А между тем все чаще и чаще гитлеровцы сбрасывали с самолетов и засылали в снарядах в расположение дивизии Железнова листовки, которые сулили «благородный прием», призывали сдаваться.
Попов собрал коммунистов и комсомольцев около «норы» Кочетова (так называли его маленькую, вырытую на склоне обрыва землянку).
— Не поддавайтесь, товарищи, фашистской агитации, — говорил Попов. — Не поддавайтесь и другому врагу — унынию и панике... Если голодно — терпите. На посту захочется спать — не спите. Будьте бдительны!.. И помните, что наша сила — в нашей собственной стойкости...
Он сообщил собранию, что парторганизация полка назначила Николая Кочетова парторгом роты.
Смущенный оказанным ему доверием, Николай, запинаясь, так начал свою речь:
— Сами знаете, товарищи, какие дела... Тяжелые дела!.. Так что, товарищи, все зависит от нашей боевой стойкости... А если я что не так, вы меня, товарищи, того, одернете... Ведь сами знаете, в первый раз... А за дело партии себя не пожалею...
Разошлись уже в сумерках. Каждый направился согласно составленному боевому расписанию. Николай и Тарас пошли по траншее проверить, как несут бойцы свою службу. Их встретил Куделин. Он поздравил Кочетова с назначением и сказал, что в этот тяжелый момент хочет вступить в партию.
— Добре! — пробасил Тарас.
— Хорошее дело задумал, — сказал Кочетов. — Пиши заявление. Поддержим.
Став парторгом, Николай почувствовал особую ответственность за состояние и боеспособность своей роты. Проходя с Подопригорой по траншеям и проверяя, как несет службу наряд, он не преминул взглянуть на Сороку и заметил, что тот молчаливо и внимательно вглядывается в сторону вражеских окопов. Вдруг послышался знакомый звук нашего приближающегося транспортного ТБ. Кочетов прислушался и заторопился к своей землянке: оттуда можно было наблюдать за посадкой самолетов.

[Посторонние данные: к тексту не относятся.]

theorem gives_uhlileRestartDone {s : State} (w : s.Wf) (h : s.sys.uhDown = true) :
    Gives .uhlileRestartDone s fun t => t.sys = { s.sys with uhDown := false } := by
  refine gives_out (o := execUhlileRestartDone s) (a := .all [.modSys fun y => { y with uhDown := false }, .attnMgr,
    .record 0x00 0x3FF 0x9801 [], .healthEv 0 0 0, .each (List.range 257) .mbUnknown]) rfl ?_ ?_
  · unfold execUhlileRestartDone
    refine out_congr ?_
    simp [h]
  · simp only [Act.cons_run, Act.nil_run]
    rw [sys_mbUnknowns (by (repeat' apply Act.wf) <;> assumption)]
    rw [sys_healthEv (by (repeat' apply Act.wf) <;> assumption), sys_record (by (repeat' apply Act.wf) <;> assumption), sys_attnMgr (by (repeat' apply Act.wf) <;> assumption)]
    rfl

end Sys2Proof.Machine
end

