-- ==== Sys2Proof/WellFormed.lean ====
section
/-! DEFINITION. Commands whose operands name units, registers and places the module has. A command outside these ranges is no event
of the module; exec is total on it all the same. -/

namespace Sys2Proof

/-- A partition code (R137). -/
def wfPart (p : Nat) : Bool := decide (p < 256) || p == 0x100 || p == 0x101 || p == 0x3FF

def Requester.wf : Requester → Bool
  | .core c x => decide (c < 64) && decide (x < 5)
  | .dsp d => decide (d < 96)
  | .coding e => decide (e < 40)
  | .fronthaul cells => cells.all fun c => decide (c < 512)
  | .hostDma p => wfPart p
  | .bar2 => true
  | .fabric => true
  | .uhlile p => wfPart p

def VInstr.wf (v : VInstr) : Bool :=
  decide (v.dt < 4) && decide (v.vd < 32) && decide (v.va < 32) && decide (v.vb < 32) && decide (v.vc < 32)
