/-- The hypotheses of CodingResults are met together. -/
theorem witness_coding_results_3 :
    ∃ (s : State) (engine : Nat) (k : Nat) (j : CodeJob) (b : CodeBlk) (ce : Nat), s.Inv ∧ engine < 40 ∧ k < 16 ∧
      s.jobOf engine = some (k, j) ∧ jKind j.words = 9 ∧ (j.blocks.find? (fun x => x.eng == engine && !x.done) = some b) ∧ (∃ x,
      x ∈ j.blocks ∧ x.done = false ∧ (x.ent ≠ b.ent ∨ x.idx ≠ b.idx)) :=
  ⟨(st [cell3 [slot3 37], .setCjobs 14 (some ⟨[9 * 2 ^ 60 + 77, 2 ^ 52 + 100 * 2 ^ 36 + 8 * 2 ^ 22 + 2 * 2 ^ 18 + 2 ^ 16 + 0 * 2 ^ 10, 0x2000, 9 * 2 ^ 24 + 2, 0x4000, 2 ^ 58, 0, 0], false, 0x9000, [[3 * 2 ^ 55 + 17 * 2 ^ 39 + 2 ^ 34 + 2 ^ 32 + 2 * 2 ^ 28 + 2 ^ 22, 24 * 2 ^ 43 + 200 * 2 ^ 16, 5 * 2 ^ 12, 0x3000, 0x3800, 0, 0, 0]], [38], [100], [0], [⟨0, 0, 38, [], false, 0, 0, false, false, []⟩, ⟨0, 1, 38, [], false, 0, 0, false, false, []⟩], [3], [[1, 2, 3]], [(true, false)], false, false, 12⟩)]), 38, 14, ⟨[9 * 2 ^ 60 + 77, 2 ^ 52 + 100 * 2 ^ 36 + 8 * 2 ^ 22 + 2 * 2 ^ 18 + 2 ^ 16 + 0 * 2 ^ 10, 0x2000, 9 * 2 ^ 24 + 2, 0x4000, 2 ^ 58, 0, 0], false, 0x9000, [[3 * 2 ^ 55 + 17 * 2 ^ 39 + 2 ^ 34 + 2 ^ 32 + 2 * 2 ^ 28 + 2 ^ 22, 24 * 2 ^ 43 + 200 * 2 ^ 16, 5 * 2 ^ 12, 0x3000, 0x3800, 0, 0, 0]], [38], [100], [0], [⟨0, 0, 38, [], false, 0, 0, false, false, []⟩, ⟨0, 1, 38, [], false, 0, 0, false, false, []⟩], [3], [[1, 2, 3]], [(true, false)], false, false, 12⟩, ⟨0, 0, 38, [], false, 0, 0, false, false, []⟩, 3, (st_inv _), by decide +kernel, by decide +kernel, by decide +kernel, by decide +kernel, by decide +kernel, ⟨⟨0, 1, 38, [], false, 0, 0, false, false, []⟩, by decide +kernel⟩⟩

/-- The hypotheses of CodingResults are met together. -/
theorem witness_coding_results_4 :
    ∃ (s : State) (engine : Nat) (k : Nat) (j : CodeJob) (b : CodeBlk) (ce : Nat), s.Inv ∧ engine < 40 ∧ k < 16 ∧
      s.jobOf engine = some (k, j) ∧ jKind j.words = 8 ∧ j.radio = false ∧
      (j.blocks.find? (fun x => x.eng == engine && !x.done) = some b) ∧ (∃ x, x ∈ j.blocks ∧ x.done = false ∧
      (x.ent ≠ b.ent ∨ x.idx ≠ b.idx)) :=
  ⟨(st [cell3 [slot3 37], .setCjobs 13 (some ⟨[8 * 2 ^ 60 + 77, 2 ^ 52 + 100 * 2 ^ 36 + 8 * 2 ^ 22 + 2 * 2 ^ 18 + 2 ^ 16 + 0 * 2 ^ 10, 0x2000, 9 * 2 ^ 24 + 2, 0x4000, 2 ^ 58, 0, 0], false, 0x9000, [[3 * 2 ^ 55 + 17 * 2 ^ 39 + 2 ^ 34 + 2 ^ 32 + 2 * 2 ^ 28 + 2 ^ 22, 24 * 2 ^ 43 + 200 * 2 ^ 16, 5 * 2 ^ 12, 0x3000, 0x3800, 0, 0, 0]], [30], [100], [0], [⟨0, 0, 30, [], false, 0, 0, false, false, []⟩, ⟨0, 1, 30, [], false, 0, 0, false, false, []⟩], [3], [[1, 2, 3]], [(true, false)], false, false, 12⟩)]), 30, 13, ⟨[8 * 2 ^ 60 + 77, 2 ^ 52 + 100 * 2 ^ 36 + 8 * 2 ^ 22 + 2 * 2 ^ 18 + 2 ^ 16 + 0 * 2 ^ 10, 0x2000, 9 * 2 ^ 24 + 2, 0x4000, 2 ^ 58, 0, 0], false, 0x9000, [[3 * 2 ^ 55 + 17 * 2 ^ 39 + 2 ^ 34 + 2 ^ 32 + 2 * 2 ^ 28 + 2 ^ 22, 24 * 2 ^ 43 + 200 * 2 ^ 16, 5 * 2 ^ 12, 0x3000, 0x3800, 0, 0, 0]], [30], [100], [0], [⟨0, 0, 30, [], false, 0, 0, false, false, []⟩, ⟨0, 1, 30, [], false, 0, 0, false, false, []⟩], [3], [[1, 2, 3]], [(true, false)], false, false, 12⟩, ⟨0, 0, 30, [], false, 0, 0, false, false, []⟩, 0, (st_inv _), by decide +kernel, by decide +kernel, by decide +kernel, by decide +kernel, by decide +kernel, by decide +kernel, ⟨⟨0, 1, 30, [], false, 0, 0, false, false, []⟩, by decide +kernel⟩⟩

Сидя ночами на ящике возле своей землянки, Николай проводил немало беспокойных минут, напряженно всматриваясь в темноту, где часто, после того как прошумит в небе мотор самолета, небо озарится вдруг зловещими зарницами разрывов. Тяжело становилось на сердце у Николая, когда за темной стеной леса поднималось высокое яркое пламя взрыва. Может быть, это взорвался самолет, или сгруженные на землю боеприпасы, или взрывчатка?! Николай понимал, что каждый такой взрыв может вызвать у бойцов уныние, посеять сомнение и неуверенность. Ведь они знали, что самолеты доставляют с Большой земли продовольствие и боеприпасы, а в обратный рейс берут с собой раненых.
— Не журись! — успокаивал в таких случаях Николай бойца. — Если что, командующий все самолеты бросит сюда на подмогу!
Он сам верил в эти слова и каждую ночь сторожил, вглядываясь в сторону невидимого ему аэродрома.
Когда же после ярких вспышек огня все еще слышался мерный звук ТБ и потом постепенно стихал, Николай вздыхал с облегчением: «Значит, сел...» — и шел по траншеям, сообщая бойцам о благополучной посадке самолета...
...Дни шли за днями. Они были хуже, чем ночи. Враг неистовствовал: бросал листовки, а потом сразу наваливался артиллерийским огнем на какой-нибудь участок обороны.
«...Скоро снабжение по воздуху прикончится и вас задушит костлявая рука голода, — пугали листовки. — Вы захотите к нам, но тогда будет поздно: мы вас не примем. Если захотите спасти свою жизнь, то предлагаем в течение трех суток сдаться. Иначе будете уничтожены».
— Не может этого быть! — говорил Николай своим бойцам. — Не робейте! Не поддавайтесь врагу! Если враг угрожает, значит, сам напуган.